I have a such example in my text book
Let Y and Z be two IID random variables each with CDF, $F(\cdot)$. Let $X_1:=min(Y,Z)$ and $X_2:=max(Y,Z)$ with marginals $F_1(\cdot)$ and $F_2(\cdot)$, respectively.
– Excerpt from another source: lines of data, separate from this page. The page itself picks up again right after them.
/-- The code object at an address of a domain, when it passes the checks of R104. -/
def State.codeObject (s : State) (dom va : Nat) : Option CodeObject :=
  if va % 256 != 0 || (s.tableBytes dom va 128).isNone then none
  else
    let b := (s.tableBytes dom va 128).getD []
    let seg (at_ : Nat) : Nat × Nat := (leAt b at_ 8, leAt b (at_ + 8) 8)
    let segs := [seg 0x10, seg 0x20, seg 0x30, seg 0x40]
    let width := leAt b 6 1
    let n := leAt b 7 1
    let ptab := leAt b 0x50 8
    let header := leAt b 0 4 == 0x4E42454D && leAt b 4 2 == 1 && leAt b 8 4 < 2 ^ 30 && leAt b 0xC 4 < 2 && leAt b 0x58 40 == 0 &&
      (width == 16 || width == 32 || width == 64) && n != 0 && segs.all (fun g => g.1 % 128 == 0) && ptab % 8 == 0
    if !(header && segs.all (fun g => s.readableRange dom (va + g.1) g.2) && s.readableRange dom (va + ptab) (32 * n)) then none
    else
      let t := seg 0x30
      let entry (i : Nat) : Option Phase :=
        (s.tableBytes dom (va + ptab + 32 * i) 32).bind (s.phaseEntry dom (seg 0x10).2 (seg 0x20).2 (va + t.1) t.2)
      match allSome ((List.range n).map entry) with
      | none => none
      | some ps => if distinct (ps.map (·.id)) then
          some ⟨va, width, leAt b 0xC 4 % 2 == 1, seg 0x10, seg 0x20, t, seg 0x40, ps⟩
        else none

/-! ## The launch record (R318 to R322) -/

def widthOk (w : Nat) : Bool := w == 16 || w == 32 || w == 64

/-- A window that takes records: 0, or one bound by WCONF (R313). -/
def State.bound (s : State) (win : Nat) : Bool := win == 0 || (win < 256 && (s.window win).dom.isSome)

/-- The first of some checks that fails, as error code and detail. -/
def firstFail : List (Bool × Nat × Nat) → Option (Nat × Nat)
  | [] => none
  | (ok, e) :: rest => if ok then firstFail rest else some e

/-- The checks of R322 on a launch record; the code object is read where the domain allows it. -/
def State.launchError (s : State) (win : Nat) (r : Record) (code : Option CodeObject) : Option (Nat × Nat) :=
  let dom := r.nat 2 1
  let pw := BitVec.ofNat 32 (r.nat 0x1C 4)
  let width := r.nat 0x1A 1
  let warps := r.nat 0x1B 1
  let groups := r.nat 0x20 4
  let per := r.nat 0x24 1
  let deps := r.nat 0x90 1
  let phase := code.bind fun k => k.phases.find? (·.id == r.nat 0x18 2)
  let readable := dom < 64
  let res := r.reserved.find? (·.2 != 0)
  firstFail (
    [(res.isNone, 0x0002, (res.map (·.1)).getD 0),
     (pw.toNat < 2 ^ 30 && rfOf pw + scOf pw + accOf pw ≤ Config.poolRows &&
       (!(widthOk width && 1 ≤ warps && warps ≤ 8) || warps * rowsPerWarp width ≤ rfOf pw), 0x0003, 0x1C),
     (widthOk width && (match code with
       | some k => k.width == width
       | none => true), 0x0004, 0x1A),
     (1 ≤ warps && warps ≤ 8, 0x0004, 0x1B),
     (code.isSome || (!readable && r.nat 8 8 % 256 == 0), 0x0005, 0x08),
     (code.isNone || phase.isSome, 0x0006, 0x18),
     ((phase.map (·.c == r.nat 0x10 4)).getD true, 0x0006, 0x10),
     ((phase.map (·.a == r.nat 0x14 4)).getD true, 0x0006, 0x14),
     ((code.map fun k => k.phases.all fun p => p.carry.runs.all fun x => x.2 == 0 || x.1 + x.2 ≤ scOf pw).getD true, 0x0006, 0x1C),
     (groups != 0, 0x0007, 0x20),
     (1 ≤ per && per ≤ 96, 0x0007, 0x24),
     (groups % per == 0, 0x0007, 0x20),
     (r.dieMask.any s.isLive, 0x0008, 0x30),
     (dom < 64 && (win == 0 || (s.window win).dom == some dom), 0x0009, 0x02),
     (deps ≤ 6, 0x000B, 0x90)] ++
    (List.range (min deps 6)).map (fun i => (s.bound (r.nat (0x98 + 8 * i) 2), 0x000B, 0x98 + 8 * i)) ++
    [(r.nat 0xC8 8 % 8 == 0, 0x000D, 0xC8)])

/-- The launch that a record asks for. -/
def launchOf (r : Record) (win k seq order : Nat) (code : CodeObject) : Launch :=
  { seq := seq, win := win, k := k, order := order, dom := r.nat 2 1, prio := r.nat 1 1 % 8, cookie := BitVec.ofNat 32 (r.nat 4 4),
    code := code, firstPhase := r.nat 0x18 2, warps := r.nat 0x1B 1, rows := BitVec.ofNat 32 (r.nat 0x1C 4), groups := r.nat 0x20 4,
    perCohort := r.nat 0x24 1, param := BitVec.ofNat 64 (r.nat 0x28 8), dies := r.dieMask, hint0 := r.hint 0x70, hint1 := r.hint 0x80,
    deps := (List.range (r.nat 0x90 1)).map fun i => (r.nat (0x98 + 8 * i) 2, r.nat (0x9C + 8 * i) 4),
    succAddr := r.nat 0xC8 8, succVal := BitVec.ofNat 64 (r.nat 0xD0 8), started := false, placed := 0, retired := 0, lastDie := none,
    status := none, detail := 0, reported := false, ended := false, owed := false, cancelBy := none, orphans := [] }

/-- The next record of a window is parsed (R315). -/
def State.parsed (s : State) (win : Nat) : Nat × State :=
  let k := (s.window win).next
  (k, { s.modWindow win (fun w => { w with next := k + 1 }) with parseCount := s.parseCount + 1 })

/-- The sequence number after seq (R317). -/
def nextSeqOf (seq : Nat) : Nat := if seq == 0xFFFFFFFF then 1 else seq + 1

/-- LAUNCH (R318, R322): accepted, the launch takes its number; rejected, its completion record says why. It waits while a page of its code object
does. -/
def execLaunch (win : Nat) (r : Record) (s : State) : Host.Outcome State Fault Refusal :=
  let dom := r.nat 2 1
  match (if s.bound win then (if dom < 64 then s.codeReach dom (r.nat 8 8) else some s) else none) with
  | none => .next s
  | some s0 =>
    let p := s0.parsed win
    let s1 := p.2
    let code := if dom < 64 then s1.codeObject dom (r.nat 8 8) else none
    match s1.launchError win r code, code with
    | none, some k =>
      let seq := s1.nextSeq
      let l := launchOf r win p.1 seq s1.parseCount k
      let s2 := { s1 with launches := (s1.launches.filter fun (q : Launch) => q.seq != seq) ++ [l], nextSeq := nextSeqOf seq }
      .next ((s2.modWindow win fun w => { w with recs := putFirst (·.k == p.1) ⟨p.1, none, seq⟩ w.recs }).charge dom 7 1)
    | some e, _ => .next (s1.completeRecord win p.1 e.1 0 e.2 r.cookie)
    | none, none => .next (s1.completeRecord win p.1 0x0005 0 0x08 r.cookie)

/-- UNKNOWN_RECORD (R316): a kind other than 1 and 2; a command outside window 0 or with an unknown code. -/
def execUnknownRecord (win : Nat) (r : Record) (s : State) : Host.Outcome State Fault Refusal :=
  if !(s.bound win) then .next s
  else
    let p := s.parsed win
    if r.nat 0 1 == 2 then .next (p.2.completeRecord win p.1 0x000A 0 (if win == 0 then 3 else 0) r.cookie)
    else .next (p.2.completeRecord win p.1 0x0001 0 0 r.cookie)

/-! ## Commands (R325) -/

/-- Run a command: its state and detail, or the offset of the field at fault, on which nothing changes; then its completion record. -/
def State.command (s : State) (r : Record) (hasDom : Bool) (fields : List (Nat × Nat)) (run : State → Except Nat (State × Nat)) :
    Host.Outcome State Fault Refusal :=
  let p := s.parsed 0
  match r.cmdFault hasDom fields with
  | some off => .next (p.2.completeRecord 0 p.1 0x0020 0 off r.cookie)
  | none =>
    match run p.2 with
    | .error off => .next (p.2.completeRecord 0 p.1 0x0020 0 off r.cookie)
    | .ok (s1, detail) => .next (s1.completeRecord 0 p.1 0 0 detail r.cookie)

/-- ROOT (R299). -/
def execRoot (r : Record) (s : State) : Host.Outcome State Fault Refusal :=
  s.command r true [(8, 8)] fun s =>
    let pa := r.nat 8 8
    if pa % 4096 != 0 || !(paExists pa) then .error 8
    else .ok (s.modDomain r.dom fun d => { d with root := some pa }, 0)

/-- A cached translation that an invalidation names. -/
def inRange (dom base size : Nat) (e : (Nat × Nat) × Page) : Bool := e.1.1 == dom && (size == 0 || overlaps e.1.2 e.2.size base size)

/-- A unit of an access to a page that an invalidation names, not yet performed. -/
def AUnit.pendingOn (dom base size : Nat) (u : AUnit) : Bool :=
  u.level != .panel && (match u.place with
    | .mem _ p => inRange dom base size ((dom, u.va / p.size * p.size), p)
    | _ => false)

/-- An access that used a translation to be dropped, cached or a copy's, has still to be performed (R306). -/
def State.invalWaits (s : State) (dom base size : Nat) : Bool :=
  (s.groups.any fun g => g.dom == dom && g.warps.any fun w => w.accs.any fun a => a.units.any (·.pendingOn dom base size)) ||
    s.launches.any fun l => l.orphans.any fun o => o.dom == dom && o.acc.units.any (·.pendingOn dom base size)

/-- Every translation cache drops the entries that an invalidation names. -/
def State.dropEntries (s : State) (dom base size : Nat) : State :=
  let stays (e : (Nat × Nat) × Page) : Bool := !(inRange dom base size e)
  { s with
    dies := s.dies.map fun d => { d with tlb := d.tlb.filter stays }
    cores := s.cores.map fun k => { k with tlb := k.tlb.filter stays } }

/-- INVAL (R306): every cache drops the entries, and it completes when the accesses that used them are performed. -/
def execInval (r : Record) (s : State) : Host.Outcome State Fault Refusal :=
  if (r.cmdFault true [(8, 8), (16, 8)]).isNone && s.invalWaits r.dom (r.nat 8 8) (r.nat 16 8) then
    .next (s.dropEntries r.dom (r.nat 8 8) (r.nat 16 8))
  else s.command r true [(8, 8), (16, 8)] fun s => .ok (s.dropEntries r.dom (r.nat 8 8) (r.nat 16 8), 0)

/-- RING (R305). -/
def execRing (r : Record) (s : State) : Host.Outcome State Fault Refusal :=
  s.command r false [(8, 4), (12, 4), (16, 8)] fun s =>
    if Config.dies ≤ r.nat 8 4 then .error 8
    else if 2 < r.nat 12 4 then .error 12
    else if !(paExists (r.nat 16 8)) then .error 16
    else .ok ({ s with rings := tableSet (r.nat 8 4, r.nat 12 4) (r.nat 16 8) s.rings }, 0)

/-- The page that a command names. -/
def State.pageAt (s : State) (dom va : Nat) : Option Page :=
  match s.walk dom va with
  | .leaf l at_ e => some (pageOfLeaf l at_ e)
  | .fault _ _ => none

/-- Bytes of memory that a page maps: both copies of a publish pair. -/
def Page.span (p : Page) : Nat := if p.pp.isSome then 2 * p.size else p.size

/-- The dies that hold byte i of an SC or CP line dirty, with its value and who is charged for it. -/
def State.dirtyHolders (s : State) (line i : Nat) : List (Byte × Nat) :=
  s.dies.flatMap fun d => (d.lines.filter fun l => l.sc && l.line == line && l.dirty.getLsbD i).map fun l => (l.data.getD i 0, l.dom)

/-- Each dirty byte of a line reaches its home; of several dies' values, whichever (R308). -/
def State.mergeLine (s : State) (line : Nat) : State :=
  (List.range 128).foldl (fun s0 i =>
    match s.dirtyHolders line i with
    | [] => s0
    | x :: xs =>
      let hs := x :: xs
      let v := hs.getD ((Config.freeWord (2 ^ 64 * (s.nextId + 1) + 128 * line + i)).toNat % hs.length) x
      let full := (List.range 16).all fun j => !(s.dirtyHolders line (i - i % 16 + j)).isEmpty
      let s1 := s0.sysStore (128 * line + i) [v.1]
      { s1 with memory := s1.memory.heal full (128 * line + i) 1 }.charge v.2 3 1) s

/-- The write-back step for n bytes at pa (R307): dirty bytes go home, every copy is dropped, the directory entries are cleared. -/
def State.cleanPage (s : State) (pa n : Nat) : State :=
  let inside (line : Nat) : Bool := overlaps (128 * line) 128 pa n
  let s0 := ((s.memory.dir.map (·.line)).filter inside).foldl State.recall s
  let dirty := ((s0.dies.flatMap fun d => (d.lines.filter fun l => l.sc && inside l.line && l.dirty != 0).map (·.line))).eraseDups
  let s1 := (dirty.foldl State.mergeLine s0).bumpId
  let settled (q : Packet) : Packet := if overlaps q.pa q.bytes.length pa n then { q with all := true } else q
  { s1 with
      dies := s1.dies.map fun d => { d with lines := d.lines.filter fun l => !(inside l.line) }
      memory := ({ s1.memory with log := s1.memory.log.map settled } : Memory).gc }

/-- CLEAN (R307): it waits for HC writes that are on their way to the page's home. -/
def execClean (r : Record) (s : State) : Host.Outcome State Fault Refusal :=
  let page := s.pageAt r.dom (r.nat 8 8)
  let waits := match page with
    | some p => s.memory.sent.any fun q => overlaps q.pa q.bytes.length p.pa p.span
    | none => false
  if (r.cmdFault true [(8, 8)]).isNone && waits then .next s
  else
    s.command r true [(8, 8)] fun s =>
      match page with
      | none => .error 8
      | some p => .ok (s.cleanPage p.pa p.span, 0)

/-- Bytes of staging that a table's ports need (R343); none when a port entry cannot be read. -/
def State.stagingNeed (s : State) (dom addr ports : Nat) : Option Nat :=
  (allSome ((List.range ports).map fun p => (s.tableBytes dom (addr + 0x40 + 16 * p) 16).map entryOf)).map fun es =>
    (es.map fun e => 16 * e.cap * e.rowBytes).sum

/-- Ports of bound tables whose resident groups are placed on a die. -/
def State.portsOn (s : State) (die : Nat) : Nat :=
  (s.tables.map fun t => (List.range (((s.header t.dom t.num).map (·.ports)).getD 0)).countP fun p =>
    match (s.entry t.dom t.num p).bind fun e => if e.valid then s.residentOf t.dom e else none with
    | some g => g.die == die
    | none => false).sum

def State.dropTable (s : State) (dom num : Nat) : State :=
  { s with
      tables := s.tables.filter fun t => !(t.dom == dom && t.num == num)
      ports := s.ports.filter fun p => !(p.dom == dom && p.table == num) }

/-- BINDR reads the table that it names: none while it waits for a page. -/
def State.bindReach (s : State) (r : Record) : Option State :=
  if (r.cmdFault true [(8, 4), (16, 8), (24, 8), (32, 8)]).isSome || r.nat 16 8 % 128 != 0 then some s
  else
    (s.touchRead panelSite r.dom (r.nat 16 8) 64).bind fun s1 =>
      s1.touchRead panelSite r.dom (r.nat 16 8 + 0x40) (16 * min 256 (leAt ((s1.tableBytes r.dom (r.nat 16 8) 64).getD []) 4 2))

/-- BINDR (R221, R343): the claim counts of the table start at 0. -/
def execBindr (r : Record) (s0 : State) : Host.Outcome State Fault Refusal :=
  match s0.bindReach r with
  | none => .next s0
  | some s =>
  s.command r true [(8, 4), (16, 8), (24, 8), (32, 8)] fun s =>
    let num := r.nat 8 4
    let addr := r.nat 16 8
    if 15 < num then .error 8
    else if addr % 128 != 0 then .error 16
    else
      match s.tableBytes r.dom addr 64 with
      | none => .error 16
      | some h =>
        let ports := leAt h 4 2
        if ports == 0 || 256 < ports || leAt h 6 58 != 0 then .error 16
        else
          match s.stagingNeed r.dom addr ports with
          | none => .error 16
          | some need =>
            if r.nat 24 8 % 128 != 0 then .error 24
            else if r.nat 32 8 < need then .error 32
            else
              let s0 := s.dropTable r.dom num
              let s1 := { s0 with tables := s0.tables ++ [⟨r.dom, num, addr, r.nat 24 8, r.nat 32 8⟩] }
              if (List.range Config.dies).any fun d => 256 < s1.portsOn d then .error 16 else .ok (s1, 0)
We then have \begin{align} P\left(X_{1} \leq x_{1}, X_{2} \leq x_{2}\right)=2 F\left(\min \left\{x_{1}, x_{2}\right\}\right) F\left(x_{2}\right)-F\left(\min \left\{x_{1}, x_{2}\right\}\right)^{2}. \end{align} We can derive this by considering separately the two cases $\text { (i) } x_{2} \leq x_{1} \text { and (ii) } x_{2}>x_{1}$
We would like to compute the copula, $C\left(u_{1}, u_{2}\right) \text {, of }\left(X_{1}, X_{2}\right)$. Towards this end we rst note the two marginals satisfy
\begin{align} \begin{aligned} F_{1}(x) &=2 F(x)-F(x)^{2} \\ F_{2}(x) &=F(x)^{2} \end{aligned} \end{align} But Sklar's Theorem states that$C(\cdot,\cdot)$ satisfies $C\left(F_{1}\left(x_{1}\right), F_{2}\left(x_{2}\right)\right)=F\left(x_{1}, x_{2}\right)$ so if we connect the pieces we will obtain $C\left(u_{1}, u_{2}\right)=2 \min \left\{1-\sqrt{1-u_{1}}, \sqrt{u_{2}}\right\} \sqrt{u_{2}}-\min \left\{1-\sqrt{1-u_{1}}, \sqrt{u_{2}}\right\}^{2}$
My question is how does the Joint CDF $P\left(X_{1} \leq x_{1}, X_{2} \leq x_{2}\right)$ is equal to $2 F\left(\min \left\{x_{1}, x_{2}\right\}\right) F\left(x_{2}\right)-F\left(\min \left\{x_{1}, x_{2}\right\}\right)^{2}$ by using $\text { (i) } x_{2} \leq x_{1} \text { and (ii) } x_{2}>x_{1}$
When $x_2 \leq x_1$ we have $X_1 \leq x_1$ and $X_2 \leq x_2$ if and only if $Y \leq x_2$ and $Z \leq x_2$. [Note that $Y \leq x_2$ implies $Y \leq x_1$ and so $X_1 \leq x_1$ also]. Hence, $P(X_1 \leq x_1$ and $X_2 \leq x_2)=P(Y \leq x_2,Z \leq x_2)=F(x_2)^{2}$. Also, $2 F\left(\min \left\{x_{1}, x_{2}\right\}\right) F\left(x_{2}\right)-F\left(\min \left\{x_{1}, x_{2}\right\}\right)^{2}=2F(x_2)F(x_2)-(F(x_2))^{2}=(F(x_2))^{2}$.
Now let $x_1 <x_2$. Then $P(X_1 \leq x_1, X_2\leq x_2)$ can be split as $P(Y\leq x_1,Z \leq x_2)+P(Y>x_1, Z\leq x_1, Y\leq x_2)$. So we get $F(x_1)F(x_2)+(F(x_2)-F(x_1)) (F(x_1))=2F(x_1)F(x_2)-(F(x_1))^{2}$.